On a side note, I saw a post where Tech Inspector was talking about going an 1/8th of a turn after zero lash on valve adjustment but the OP was talking about his hyd. roller lifters. I wonder if Tech was meaning an 1/8th turn on all hyd. lifters or just rollers. I may post back on that posting and ask, unless he see's this, lol. Anyway, I will post pictures of the motor when I get it out and cleaned up.
For someone who was injured a while back, you sure get a lot done. Makes me kind of embarrassed! lol

Not speaking for TI but you can use 1/8 turn on flat tappet hydraulic lifters.

A page he wrote is here. Not sure how it happened but there's another one here. Chances are the second article was added w/o knowledge there was one already started.

Adjusting the valves w/the engine running is also a very good, foolproof way to do it, but they have to be adjusted at least close enough that the engine will run w/o popping through the carb or backfiring, etc.

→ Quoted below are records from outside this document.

/-! ### The interrupt mode of a function (R458, R461) -/

/-- A change of the interrupt mode, before what is pending is sent in the new one. -/
def State.setMode (s : State) (fn : Nat) (msix mask msi : Bool) (messages : Nat) (intxDisable : Bool) : State :=
  let bit (w : BitVec 64) (b : Bool) : BitVec 64 := if b then w ||| 1#64 <<< fn else w &&& ~~~(1#64 <<< fn)
  let s := { s with host := { s.host with
      fnMask := bit s.host.fnMask mask, intxDisable := bit s.host.intxDisable intxDisable
      msiMessages := Table.set (fun _ => 1) s.host.msiMessages fn (max 1 messages) } }
  let s := s.setFld (Reg.PCIE_FUNC_IRQ_MODE.of fn) (irqMode fn msix msi intxDisable)
  let s := (s.setFlag (cfgMsix fn 31) msix).setFlag (cfgMsix fn 30) mask
  if fn < 4 then
    (s.setFlag (cfgMsi fn 16 1) msi).setFld (cfgMsi fn 20 3) (lowestBit 6 (max 1 messages) |>.getD 0)
  else s

namespace State

variable (s : State) (fn : Nat) (msix mask msi : Bool) (messages : Nat) (intxDisable : Bool)

theorem irqMode_eq : irqMode fn msix msi intxDisable =
    if msix then 3 else if 4 ≤ fn then 0 else if msi then 2 else if intxDisable then 0 else 1 := by
  have hb : Nat.blt fn 4 = !decide (4 ≤ fn) := by rw [Bool.eq_iff_iff]; simp [Nat.blt_eq]
  rw [irqMode, hb]
  by_cases h : 4 ≤ fn <;> cases msi <;> cases intxDisable <;> simp [h]

theorem changeMode_eq : s.changeMode fn msix mask msi messages intxDisable =
    ((s.setMode fn msix mask msi messages intxDisable).liveVectors fn).foldl (fun t v =>
      if s.fld (Reg.PCIE_FUNC_IRQ_MODE.of fn) ≠ irqMode fn msix msi intxDisable ∧ 0 < (t.vec fn v).requests
      then t.sendVector fn v else t.deliverPending fn v) (s.setMode fn msix mask msi messages intxDisable) := rfl

theorem setMode_host : (s.setMode fn msix mask msi messages intxDisable).host = { s.host with
    fnMask := if mask then s.host.fnMask ||| 1#64 <<< fn else s.host.fnMask &&& ~~~(1#64 <<< fn)
    intxDisable := if intxDisable then s.host.intxDisable ||| 1#64 <<< fn else s.host.intxDisable &&& ~~~(1#64 <<< fn)
    msiMessages := Table.set (fun _ => 1) s.host.msiMessages fn (max 1 messages) } := by
  unfold setMode; split <;> rfl

@[simp] theorem setMode_vec (f k : Nat) :
    (s.setMode fn msix mask msi messages intxDisable).vec f k = s.vec f k := by
  rw [vec, setMode_host]; rfl

theorem setMode_liveVectors :
    (s.setMode fn msix mask msi messages intxDisable).liveVectors fn = s.liveVectors fn := by
  rw [liveVectors, setMode_host]; rfl

theorem irqMode_reg_ne : (Reg.PCIE_FUNC_IRQ_MODE.of fn).reg ≠ Reg.GLB_MODE := by
  simp only [Field.of, Reg.PCIE_FUNC_IRQ_MODE, Reg.PCIE_FUNC, Reg.GLB_MODE]; omega

theorem cfgMsix_reg_ne (lo : Nat) : (cfgMsix fn lo).reg ≠ Reg.GLB_MODE := by
  simp only [cfgMsix, Reg.GLB_MODE]; omega

theorem cfgMsi_reg_ne (lo w : Nat) : (cfgMsi fn lo w).reg ≠ Reg.GLB_MODE := by
  simp only [cfgMsi, Reg.GLB_MODE]; omega

theorem setMode_writes : Writes [.regs, .host] s (s.setMode fn msix mask msi messages intxDisable) := by
  have hh : ∀ x, Writes [.regs, .host] s { s with host := x } := Writes.set_host (Writes.refl _ s) (by decide)
  have hx := fun x => Writes.step (Writes.step (Writes.step (hh x) (setFld_writes_ne _ _ (irqMode fn msix msi intxDisable)
    (irqMode_reg_ne fn)) (by decide)) (setFlag_writes_ne _ _ msix (cfgMsix_reg_ne fn 31)) (by decide))
    (setFlag_writes_ne _ _ mask (cfgMsix_reg_ne fn 30)) (by decide)
  exact Writes.ite (Writes.step (Writes.step (hx _) (setFlag_writes_ne _ _ _ (cfgMsi_reg_ne fn 16 1)) (by decide))
    (setFld_writes_ne _ _ _ (cfgMsi_reg_ne fn 20 3)) (by decide)) (hx _)

theorem setMode_irqMode : (s.setMode fn msix mask msi messages intxDisable).fld (Reg.PCIE_FUNC_IRQ_MODE.of fn) =
    irqMode fn msix msi intxDisable := by
  have hx : ∀ lo, (cfgMsix fn lo).reg ≠ (Reg.PCIE_FUNC_IRQ_MODE.of fn).reg := fun lo => by
    simp only [cfgMsix, Field.of, Reg.PCIE_FUNC_IRQ_MODE, Reg.PCIE_FUNC]; omega
  have hm : ∀ lo w, (cfgMsi fn lo w).reg ≠ (Reg.PCIE_FUNC_IRQ_MODE.of fn).reg := fun lo w => by
    simp only [cfgMsi, Field.of, Reg.PCIE_FUNC_IRQ_MODE, Reg.PCIE_FUNC]; omega
  have hlt : irqMode fn msix msi intxDisable < 4 := by
    unfold irqMode
    repeat' split
    all_goals decide
  unfold setMode
  split <;> simp only [setFlag, setFld_fld_reg _ _ (hx _), setFld_fld_reg _ _ (hm _ _)] <;>
    exact (setFld_fld_same _ _ _ (by simp [Field.of, Reg.PCIE_FUNC_IRQ_MODE])).trans (Nat.mod_eq_of_lt hlt)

Adjusting valves w/the engine running leaves no doubt when there is clearance and when zero lash is reached- the sounds are unmistakeable. Only thing about doing it w/the engine running is it can be messy. To help w/the oil spraying/splashing around, an old valve cover can be modified by cutting the top out of it (see below, photo from member Double_v23). This keeps most of the oil where it belongs. There are also small clips sold to clip onto stamped steel (stock type) rockers that deflect the oil, but those alone can still let oil splash around some. Using both should stop 90% of it, though.